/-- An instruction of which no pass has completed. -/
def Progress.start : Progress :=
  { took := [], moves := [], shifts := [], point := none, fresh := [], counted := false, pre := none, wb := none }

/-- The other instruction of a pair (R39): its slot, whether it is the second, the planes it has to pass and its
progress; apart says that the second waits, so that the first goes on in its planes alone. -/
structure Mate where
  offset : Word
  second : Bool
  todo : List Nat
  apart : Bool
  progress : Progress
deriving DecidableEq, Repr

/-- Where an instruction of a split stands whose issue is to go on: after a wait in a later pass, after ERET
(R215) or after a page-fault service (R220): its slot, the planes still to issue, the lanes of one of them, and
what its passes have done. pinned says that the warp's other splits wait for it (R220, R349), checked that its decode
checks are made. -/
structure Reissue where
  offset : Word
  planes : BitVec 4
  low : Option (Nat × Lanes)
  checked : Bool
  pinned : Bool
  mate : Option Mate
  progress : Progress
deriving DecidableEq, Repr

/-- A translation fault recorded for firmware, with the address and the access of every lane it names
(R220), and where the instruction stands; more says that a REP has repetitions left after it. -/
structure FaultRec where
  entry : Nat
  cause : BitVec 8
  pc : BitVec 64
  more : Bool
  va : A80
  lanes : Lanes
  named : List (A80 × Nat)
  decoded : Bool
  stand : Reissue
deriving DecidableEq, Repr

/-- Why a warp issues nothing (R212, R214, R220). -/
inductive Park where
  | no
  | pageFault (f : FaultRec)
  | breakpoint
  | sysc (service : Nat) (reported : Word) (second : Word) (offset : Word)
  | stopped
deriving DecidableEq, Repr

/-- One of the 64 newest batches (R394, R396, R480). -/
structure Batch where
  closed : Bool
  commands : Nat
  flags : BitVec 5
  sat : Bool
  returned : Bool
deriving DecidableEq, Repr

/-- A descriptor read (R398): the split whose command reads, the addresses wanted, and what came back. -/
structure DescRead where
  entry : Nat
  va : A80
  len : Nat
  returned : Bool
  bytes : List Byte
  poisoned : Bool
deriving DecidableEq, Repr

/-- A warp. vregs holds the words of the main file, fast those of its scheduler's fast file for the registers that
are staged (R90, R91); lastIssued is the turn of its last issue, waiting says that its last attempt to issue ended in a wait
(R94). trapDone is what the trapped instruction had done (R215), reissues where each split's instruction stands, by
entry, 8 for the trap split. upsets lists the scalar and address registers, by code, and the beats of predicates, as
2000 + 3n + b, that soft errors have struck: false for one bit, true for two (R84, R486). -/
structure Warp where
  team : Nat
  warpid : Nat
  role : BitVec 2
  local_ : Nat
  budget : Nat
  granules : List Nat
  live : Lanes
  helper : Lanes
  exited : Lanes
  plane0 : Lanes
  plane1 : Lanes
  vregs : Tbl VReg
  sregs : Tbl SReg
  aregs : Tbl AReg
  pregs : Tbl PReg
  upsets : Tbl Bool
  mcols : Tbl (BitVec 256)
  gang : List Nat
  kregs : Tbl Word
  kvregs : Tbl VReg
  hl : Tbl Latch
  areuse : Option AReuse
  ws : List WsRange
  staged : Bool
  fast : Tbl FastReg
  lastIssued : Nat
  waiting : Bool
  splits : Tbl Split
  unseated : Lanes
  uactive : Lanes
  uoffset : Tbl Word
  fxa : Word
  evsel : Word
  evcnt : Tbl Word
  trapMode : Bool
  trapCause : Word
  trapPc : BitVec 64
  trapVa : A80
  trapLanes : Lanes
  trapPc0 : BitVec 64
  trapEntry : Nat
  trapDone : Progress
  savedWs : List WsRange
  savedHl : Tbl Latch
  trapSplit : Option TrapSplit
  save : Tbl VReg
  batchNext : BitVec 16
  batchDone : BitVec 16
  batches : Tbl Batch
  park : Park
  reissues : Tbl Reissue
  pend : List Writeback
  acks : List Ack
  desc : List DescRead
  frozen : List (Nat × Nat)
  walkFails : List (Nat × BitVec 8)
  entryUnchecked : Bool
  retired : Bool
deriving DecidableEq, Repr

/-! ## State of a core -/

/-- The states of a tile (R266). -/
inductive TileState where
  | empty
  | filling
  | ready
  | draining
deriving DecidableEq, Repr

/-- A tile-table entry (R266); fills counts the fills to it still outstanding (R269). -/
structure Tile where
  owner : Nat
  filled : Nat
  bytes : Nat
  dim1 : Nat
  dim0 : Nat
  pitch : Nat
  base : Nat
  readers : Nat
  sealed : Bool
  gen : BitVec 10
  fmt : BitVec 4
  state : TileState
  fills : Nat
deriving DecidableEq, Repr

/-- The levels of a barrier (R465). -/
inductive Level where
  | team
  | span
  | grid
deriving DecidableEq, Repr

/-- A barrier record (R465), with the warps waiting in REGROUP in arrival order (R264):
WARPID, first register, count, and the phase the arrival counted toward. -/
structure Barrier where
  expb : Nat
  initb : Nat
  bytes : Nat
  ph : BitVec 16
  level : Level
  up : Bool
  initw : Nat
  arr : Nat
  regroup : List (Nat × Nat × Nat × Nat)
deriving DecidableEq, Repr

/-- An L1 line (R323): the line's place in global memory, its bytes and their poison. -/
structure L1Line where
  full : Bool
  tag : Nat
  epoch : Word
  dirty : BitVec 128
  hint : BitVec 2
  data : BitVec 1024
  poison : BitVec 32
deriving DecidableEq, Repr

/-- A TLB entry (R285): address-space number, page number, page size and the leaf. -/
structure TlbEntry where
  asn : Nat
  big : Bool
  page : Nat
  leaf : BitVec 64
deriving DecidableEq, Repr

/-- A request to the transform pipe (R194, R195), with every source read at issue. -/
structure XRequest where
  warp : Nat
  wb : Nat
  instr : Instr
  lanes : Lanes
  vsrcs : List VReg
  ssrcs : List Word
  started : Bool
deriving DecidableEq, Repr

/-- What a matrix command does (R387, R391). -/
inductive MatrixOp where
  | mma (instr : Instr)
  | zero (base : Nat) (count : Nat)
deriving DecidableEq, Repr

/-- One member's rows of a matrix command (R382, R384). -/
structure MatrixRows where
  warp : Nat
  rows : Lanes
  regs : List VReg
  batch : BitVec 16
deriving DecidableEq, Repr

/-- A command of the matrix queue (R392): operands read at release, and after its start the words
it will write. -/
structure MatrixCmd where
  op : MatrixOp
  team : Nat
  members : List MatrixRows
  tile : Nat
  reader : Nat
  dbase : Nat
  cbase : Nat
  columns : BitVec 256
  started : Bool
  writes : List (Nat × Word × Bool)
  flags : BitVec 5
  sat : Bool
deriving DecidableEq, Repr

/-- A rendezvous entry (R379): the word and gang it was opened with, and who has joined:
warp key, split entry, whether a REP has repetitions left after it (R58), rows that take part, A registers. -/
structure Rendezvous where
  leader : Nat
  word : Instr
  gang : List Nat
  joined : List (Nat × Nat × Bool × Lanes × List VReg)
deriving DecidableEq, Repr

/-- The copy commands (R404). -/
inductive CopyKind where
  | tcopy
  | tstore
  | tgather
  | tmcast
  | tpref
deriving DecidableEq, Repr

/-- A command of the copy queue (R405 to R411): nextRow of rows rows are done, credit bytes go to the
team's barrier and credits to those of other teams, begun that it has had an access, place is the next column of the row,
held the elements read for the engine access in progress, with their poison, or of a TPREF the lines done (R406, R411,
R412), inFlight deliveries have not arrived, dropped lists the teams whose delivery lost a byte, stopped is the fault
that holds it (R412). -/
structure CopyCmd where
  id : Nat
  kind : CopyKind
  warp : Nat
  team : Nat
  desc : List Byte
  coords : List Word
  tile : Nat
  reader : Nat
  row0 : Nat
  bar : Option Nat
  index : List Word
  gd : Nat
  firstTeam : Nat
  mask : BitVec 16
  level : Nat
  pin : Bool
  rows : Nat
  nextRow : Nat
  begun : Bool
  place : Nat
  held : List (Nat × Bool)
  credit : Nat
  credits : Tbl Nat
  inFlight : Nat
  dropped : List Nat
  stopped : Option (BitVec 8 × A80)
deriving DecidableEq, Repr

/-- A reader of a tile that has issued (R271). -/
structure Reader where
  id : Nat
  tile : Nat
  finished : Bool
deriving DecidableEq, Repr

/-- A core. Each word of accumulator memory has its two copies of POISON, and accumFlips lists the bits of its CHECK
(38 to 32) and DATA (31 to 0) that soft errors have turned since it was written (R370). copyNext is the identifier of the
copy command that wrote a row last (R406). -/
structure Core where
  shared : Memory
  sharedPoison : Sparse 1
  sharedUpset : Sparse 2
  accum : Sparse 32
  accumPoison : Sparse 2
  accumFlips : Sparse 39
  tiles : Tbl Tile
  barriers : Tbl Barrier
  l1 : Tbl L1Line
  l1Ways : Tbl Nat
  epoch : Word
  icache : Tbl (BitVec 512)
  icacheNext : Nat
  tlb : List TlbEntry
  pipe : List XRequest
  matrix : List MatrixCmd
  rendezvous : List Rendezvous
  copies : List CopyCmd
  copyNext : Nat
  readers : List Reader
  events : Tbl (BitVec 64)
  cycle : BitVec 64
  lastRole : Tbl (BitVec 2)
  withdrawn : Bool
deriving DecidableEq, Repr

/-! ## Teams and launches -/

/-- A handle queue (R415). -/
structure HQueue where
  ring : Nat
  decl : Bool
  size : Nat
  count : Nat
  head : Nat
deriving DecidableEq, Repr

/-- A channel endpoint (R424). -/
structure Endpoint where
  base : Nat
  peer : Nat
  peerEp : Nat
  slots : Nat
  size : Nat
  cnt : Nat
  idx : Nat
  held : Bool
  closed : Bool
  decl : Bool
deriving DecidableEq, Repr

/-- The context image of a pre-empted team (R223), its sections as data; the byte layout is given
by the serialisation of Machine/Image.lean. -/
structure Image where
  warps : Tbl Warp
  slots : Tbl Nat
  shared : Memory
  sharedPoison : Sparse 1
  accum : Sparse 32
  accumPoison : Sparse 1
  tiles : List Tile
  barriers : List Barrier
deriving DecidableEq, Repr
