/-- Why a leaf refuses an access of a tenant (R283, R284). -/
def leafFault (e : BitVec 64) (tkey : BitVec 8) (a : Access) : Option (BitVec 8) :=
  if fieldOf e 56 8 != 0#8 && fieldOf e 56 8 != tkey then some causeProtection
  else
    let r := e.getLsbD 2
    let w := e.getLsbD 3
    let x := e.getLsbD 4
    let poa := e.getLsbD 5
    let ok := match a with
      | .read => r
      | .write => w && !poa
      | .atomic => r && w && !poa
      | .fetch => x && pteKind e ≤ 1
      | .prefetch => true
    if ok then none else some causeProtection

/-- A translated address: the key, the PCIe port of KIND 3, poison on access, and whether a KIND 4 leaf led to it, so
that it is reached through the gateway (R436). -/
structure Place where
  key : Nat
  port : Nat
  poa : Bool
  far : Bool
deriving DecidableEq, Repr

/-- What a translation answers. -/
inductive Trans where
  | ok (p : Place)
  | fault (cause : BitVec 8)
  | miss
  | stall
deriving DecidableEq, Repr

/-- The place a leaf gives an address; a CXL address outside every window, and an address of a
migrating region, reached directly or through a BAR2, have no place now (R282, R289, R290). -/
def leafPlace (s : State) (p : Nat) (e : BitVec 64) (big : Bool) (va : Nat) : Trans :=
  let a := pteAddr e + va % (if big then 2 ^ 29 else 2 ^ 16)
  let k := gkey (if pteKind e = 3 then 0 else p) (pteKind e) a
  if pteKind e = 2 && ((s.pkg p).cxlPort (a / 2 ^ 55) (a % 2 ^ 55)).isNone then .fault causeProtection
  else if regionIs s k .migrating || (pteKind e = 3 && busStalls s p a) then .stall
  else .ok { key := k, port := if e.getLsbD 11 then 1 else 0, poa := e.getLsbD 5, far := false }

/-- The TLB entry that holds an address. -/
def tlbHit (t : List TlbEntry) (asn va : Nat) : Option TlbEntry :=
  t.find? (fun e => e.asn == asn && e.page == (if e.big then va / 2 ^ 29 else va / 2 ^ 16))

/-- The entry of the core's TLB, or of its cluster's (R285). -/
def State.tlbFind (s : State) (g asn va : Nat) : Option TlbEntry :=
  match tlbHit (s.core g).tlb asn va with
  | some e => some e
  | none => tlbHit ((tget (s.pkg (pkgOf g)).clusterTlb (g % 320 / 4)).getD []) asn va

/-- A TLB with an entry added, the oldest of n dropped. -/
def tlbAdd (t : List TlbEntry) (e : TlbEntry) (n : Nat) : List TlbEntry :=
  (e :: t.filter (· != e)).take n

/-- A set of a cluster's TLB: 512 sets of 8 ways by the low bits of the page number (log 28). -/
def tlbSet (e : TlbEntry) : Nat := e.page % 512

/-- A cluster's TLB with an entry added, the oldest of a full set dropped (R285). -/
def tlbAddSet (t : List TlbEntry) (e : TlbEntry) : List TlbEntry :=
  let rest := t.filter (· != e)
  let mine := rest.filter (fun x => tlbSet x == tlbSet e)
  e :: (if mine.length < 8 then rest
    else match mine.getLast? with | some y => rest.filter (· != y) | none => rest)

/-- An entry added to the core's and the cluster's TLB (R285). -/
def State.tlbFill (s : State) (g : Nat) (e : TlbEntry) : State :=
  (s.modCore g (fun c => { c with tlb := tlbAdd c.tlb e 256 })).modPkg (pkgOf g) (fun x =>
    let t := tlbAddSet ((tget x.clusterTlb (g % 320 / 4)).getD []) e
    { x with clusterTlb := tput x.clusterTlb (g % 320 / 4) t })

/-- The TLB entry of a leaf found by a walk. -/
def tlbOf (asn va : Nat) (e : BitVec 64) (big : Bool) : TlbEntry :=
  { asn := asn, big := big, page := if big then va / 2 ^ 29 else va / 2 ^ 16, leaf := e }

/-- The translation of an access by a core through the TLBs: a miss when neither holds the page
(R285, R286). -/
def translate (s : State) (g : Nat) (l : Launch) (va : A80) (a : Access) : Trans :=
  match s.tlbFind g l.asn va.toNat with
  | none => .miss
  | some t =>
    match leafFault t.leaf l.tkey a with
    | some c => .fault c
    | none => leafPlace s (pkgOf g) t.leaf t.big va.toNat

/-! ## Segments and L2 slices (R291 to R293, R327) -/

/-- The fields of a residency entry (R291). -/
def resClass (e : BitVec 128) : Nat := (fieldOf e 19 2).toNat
☆ ☆ ☆ ☆
● **Task goal**: The expected answer holds each line from the listing above where the string "inductive" is present.

● **Exercise solution**:
inductive Park where
inductive TileState where
inductive Level where
inductive MatrixOp where
inductive CopyKind where
inductive Trans where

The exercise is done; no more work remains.